-- ==== Sys2Proof/Certificates/Slice0/Obligations.lean ====
section
/-! DEFINITION. The statements for the provers. Where an equation `exec i s = .next (s with ...)` gives the next state,
its record update names everything that changes: every slot, aggregator bit, event, record and field it does not name
is as in `s`. The block has no memory (spec 10_state.md R24), so no statement speaks of a byte of memory. -/

namespace Sys2Proof.Statements
open Sys2Proof.Machine

/-! ### Terms the statements share -/

/-- At every configuration where device `d` is of kind `k`, the word with this kind code and argument, whatever its
data, decodes to `i d data`. -/
def Decodes (k : Kind) (op arg : BitVec 4) (i : DevId → Byte → Instr) : Prop :=
  ∀ (kinds : List Kind) (d : DevId) (x : Byte), kinds[d.toNat]? = some k →
    decode kinds (packWord ⟨d, op, arg, x⟩) = .ok (i d x)

/-- A VIA register read with no side effect: its encoding and, on every VIA in every state, the byte it returns. -/
def ViaPlainRead (off : BitVec 4) (op : DevId → Instr) (value : Via → Byte) : Prop :=
  Decodes .via 0x0 off (fun d _ => op d) ∧
    ∀ (s : State) (d : DevId) (v : Via) (c : Bool), s.slotAt d = some ⟨.via v, c⟩ →
      exec (op d) s = .next { s with ret := .byte (value v) }

/-- A VIA register write with no effect on flags or on the contribution. -/
def ViaPlainWrite (off : BitVec 4) (op : DevId → Byte → Instr) (update : Via → Byte → Via) : Prop :=
  Decodes .via 0x1 off op ∧
    ∀ (s : State) (d : DevId) (x : Byte) (v : Via) (c : Bool), s.slotAt d = some ⟨.via v, c⟩ →
      exec (op d x) s =
        .next { s with slots := s.slots.set d.toNat ⟨.via (update v x), c⟩, ret := .nothing }

/-- An ACIA register read with no side effect; the two upper offset bits are ignored. -/
def AciaPlainRead (off : BitVec 2) (op : DevId → Instr) (value : Acia → Byte) : Prop :=
  (∀ hi : BitVec 2, Decodes .acia 0x0 (hi ++ off) (fun d _ => op d)) ∧
    ∀ (s : State) (d : DevId) (a : Acia) (c : Bool), s.slotAt d = some ⟨.acia a, c⟩ →
      exec (op d) s = .next { s with ret := .byte (value a) }

/-- A PIA port read; the two upper offset bits are ignored. -/
def PiaPlainRead (off : BitVec 2) (op : DevId → Instr) (value : Pia → Byte) : Prop :=
  (∀ hi : BitVec 2, Decodes .pia 0x0 (hi ++ off) (fun d _ => op d)) ∧
    ∀ (s : State) (d : DevId) (p : Pia) (c : Bool), s.slotAt d = some ⟨.pia p, c⟩ →
      exec (op d) s = .next { s with ret := .byte (value p) }

/-- `st'` is `st` with bit 7 replaced by `irq` and, of the bits 0 to 6, those that `change` gives a value replaced
by it. -/
def StatusBecomes (st st' : Byte) (irq : Bool) (change : Nat → Option Bool) : Prop :=
  st'.getLsbD 7 = irq ∧ ∀ i < 7, st'.getLsbD i = (change i).getD (st.getLsbD i)

/-- The want of an ACIA from its command and status bytes (R325). -/
def aciaWants (command status : Byte) : Bool :=
  (command.getLsbD 3 && status.getLsbD 0) || (command.getLsbD 2 && status.getLsbD 1)

/-- A `LOAD` finds a record of its device's kind; any other operation needs none. -/
def RecordReady (s : State) : Instr → Prop
  | .viaLoad _ n => ∃ r, s.records[n.toNat]? = some (.via r)
  | .aciaLoad _ n => ∃ r, s.records[n.toNat]? = some (.acia r)
  | .piaLoad _ n => ∃ r, s.records[n.toNat]? = some (.pia r)
  | _ => True

/-- The operations of the table of R327: the only ones that may write an aggregator bit. -/
def MayWriteAggregator : Instr → Prop
  | .viaRdT1cl _ => True
  | .viaRdT2cl _ => True
  | .viaWrT1ch _ _ => True
  | .viaWrT2ch _ _ => True
  | .viaWrIfr _ _ => True
  | .viaWrIer _ _ => True
  | .viaStep _ => True
  | .aciaRdData _ => True
  | .aciaWrData _ _ => True
  | .aciaWrCmd _ _ => True
  | .aciaRxb _ _ => True
  | .aciaStep _ => True
  | .aciaSigIrq _ => True
  | .piaWrCra _ _ => True
  | .piaWrCrb _ _ => True
  | .piaLineCa1 _ _ => True
  | .piaLineCa2 _ _ => True
  | .piaLineCb1 _ _ => True
  | .piaLineCb2 _ _ => True
  | .viaLoad _ _ => True
  | .aciaLoad _ _ => True
  | .piaLoad _ _ => True
  | .anySigReset _ => True
  | _ => False

/-- The ticks (R395). -/
def IsTick : Instr → Prop
  | .viaStep _ => True
  | .aciaStep _ => True
  | .piaStep _ => True
  | _ => False

end Sys2Proof.Statements

section
open Sys2Proof
open Sys2Proof.Machine
open Sys2Proof.Statements

/-! ### Encoding -/

/-- Words the spec writes out (95_test_vectors.md B1) decode to the operations it says, or are refused. -/
def Obligations.SampleWordsDecode : Prop :=
  decode Config.reference.kinds 0x000D00 = .ok (.viaRdIfr 0) ∧
  decode Config.reference.kinds 0x0004FF = .ok (.viaRdT1cl 0) ∧
  decode Config.reference.kinds 0x001EC0 = .ok (.viaWrIer 0 0xC0) ∧
  decode Config.reference.kinds 0x010500 = .ok (.aciaRdStat 1) ∧
  decode Config.reference.kinds 0x011E24 = .ok (.aciaWrCtrl 1 0x24) ∧
  decode Config.reference.kinds 0x020700 = .ok (.piaRdCra 2) ∧
  decode Config.reference.kinds 0x025201 = .ok (.piaLineCb1 2 true) ∧
  decode Config.reference.kinds 0x006155 = .ok (.viaPinB 0 0x55) ∧
  decode Config.reference.kinds 0x028003 = .ok (.piaLoad 2 3) ∧
  decode Config.reference.kinds 0x030000 = .error .noSuchDevice ∧
  decode Config.reference.kinds 0x013300 = .error .reservedSignal

/-- Decoding the canonical word of any well-formed operation gives the operation back, operands and all. -/
def Obligations.DecodeEncodeAgree : Prop :=
  ∀ (kinds : List Kind) (i : Instr), i.WellFormed kinds → decode kinds (encode i) = .ok i

/-- The decoder and spec/opcode_table.json agree: a decoded operation is well-formed, names the device of its word
and fits its row; and a word that fits the row of an operation its device has decodes to an operation of that row. -/
def Obligations.DecoderAgreesWithOpcodeTable : Prop :=
  (∀ (kinds : List Kind) (w : HopWord) (i : Instr), decode kinds w = .ok i →
    i.WellFormed kinds ∧ i.dev = (unpackWord w).dev ∧ i.row.fits w = true) ∧
  ∀ (kinds : List Kind) (w : HopWord) (i : Instr), i.WellFormed kinds → i.dev = (unpackWord w).dev →
    i.row.fits w = true → ∃ j, decode kinds w = .ok j ∧ j.row = i.row

/-- R123: exactly the reserved and ill-addressed words are refused, and a refused word has no effect: the step has no
next state. -/
def Obligations.RefusedWordsAreTheReservedOnes : Prop :=
  (∀ (kinds : List Kind) (f : WordFields),
    (∃ why, decode kinds (packWord f) = .error why) ↔
      kinds[f.dev.toNat]? = none ∨ 0xA ≤ f.kind.toNat ∨
      (f.kind = 0x3 ∧ 0x3 ≤ f.arg.toNat ∧ f.arg.toNat ≤ 0xE) ∨
      (f.kind = 0x4 ∧ kinds[f.dev.toNat]? ≠ some .acia) ∨
      (f.kind = 0x5 ∧ (kinds[f.dev.toNat]? ≠ some .pia ∨ 0x4 ≤ f.arg.toNat ∨ 0x2 ≤ f.data.toNat)) ∨
      (f.kind = 0x6 ∧ (kinds[f.dev.toNat]? ≠ some .via ∨ 0x2 ≤ f.arg.toNat)) ∨
      (f.kind = 0x9 ∧ (kinds[f.dev.toNat]? ≠ some .acia ∨ 0x2 ≤ f.data.toNat))) ∧
  ∀ (s : State) (w : HopWord) (why : Reject), s.cfg.valid = true → s.fetch = some w →
    decode s.cfg.kinds w = .error why → step s = .refused (.refusedWord why)

/-! ### The step -/

/-- A step performs the decoded operation on the state in which the host has issued it: the trace is shorter by one
and the index advances by one. That the trace stands in the state is the model's choice (log entry 8). -/
def Obligations.StepRunsDecodedOperation : Prop :=
  ∀ (s : State) (w : HopWord) (rest : List HopWord) (i : Instr), s.cfg.valid = true → s.trace = w :: rest →
    decode s.cfg.kinds w = .ok i →
      step s = exec i { s with trace := rest, index := s.index + 1 }

/-- R7: an invalid configuration is refused, whatever the host issues. Which configurations are invalid is read from
R6 and R7 by inference (log entry 15). -/
def Obligations.StepRefusesInvalidConfiguration : Prop :=
  ∀ s : State, s.cfg.valid = false → step s = .refused .invalidConfig

/-- With no operation left to issue, a step changes nothing. That such a step answers the same state is the model's
choice (log entry 9); R18 says only that nothing happens to the state. -/
def Obligations.StepIdlesAtEndOfTrace : Prop :=
  ∀ s : State, s.cfg.valid = true → s.trace = [] → step s = .next s

/-! ### Power-on and reset -/

/-- The power-on state of any configuration: every device at its reset values with the configured pin levels and no
sink, every contribution 0, so the line is not asserted, and no event. -/
def Obligations.PowerOnState : Prop :=
  ∀ c : Config,
    (State.powerOn c).slots.length = c.ndev ∧ (State.powerOn c).output = [] ∧ (State.powerOn c).irqLine = false ∧
    ∀ (d : DevId) (dc : DeviceConfig), c.devices[d.toNat]? = some dc →
      (dc.kind = .via → (State.powerOn c).slotAt d = some
        ⟨.via { ora := 0, orb := 0, ddra := 0, ddrb := 0, t1c := 0, t1l := 0, t2c := 0, t2l := 0, sr := 0, acr := 0,
                pcr := 0, ifr := 0, ier := 0, paIn := dc.pinInitA, pbIn := dc.pinInitB }, false⟩) ∧
      (dc.kind = .acia → (State.powerOn c).slotAt d = some
        ⟨.acia { status := 0x0E, command := 0, control := 0, test := 0, txHold := 0, rxHold := 0, baud := 0,
                 frame := ⟨0, 0, false, false⟩, txCount := 0, sinkAttached := false }, false⟩) ∧
      (dc.kind = .pia → (State.powerOn c).slotAt d = some
        ⟨.pia { pa := 0, pb := 0, ddra := 0, ddrb := 0, cra := 0, crb := 0, ca1 := false, ca2 := false, cb1 := false,
                cb2 := false, irqa := false, irqb := false, ca2Out := false, cb2Out := false }, false⟩)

# # #

_DIRECTIONS FOR THIS TASK_
Find the word "records" in the listing and copy each line that contains it.

_COMPLETED TASK_
  | .viaLoad _ n => ∃ r, s.records[n.toNat]? = some (.via r)
  | .aciaLoad _ n => ∃ r, s.records[n.toNat]? = some (.acia r)
  | .piaLoad _ n => ∃ r, s.records[n.toNat]? = some (.pia r)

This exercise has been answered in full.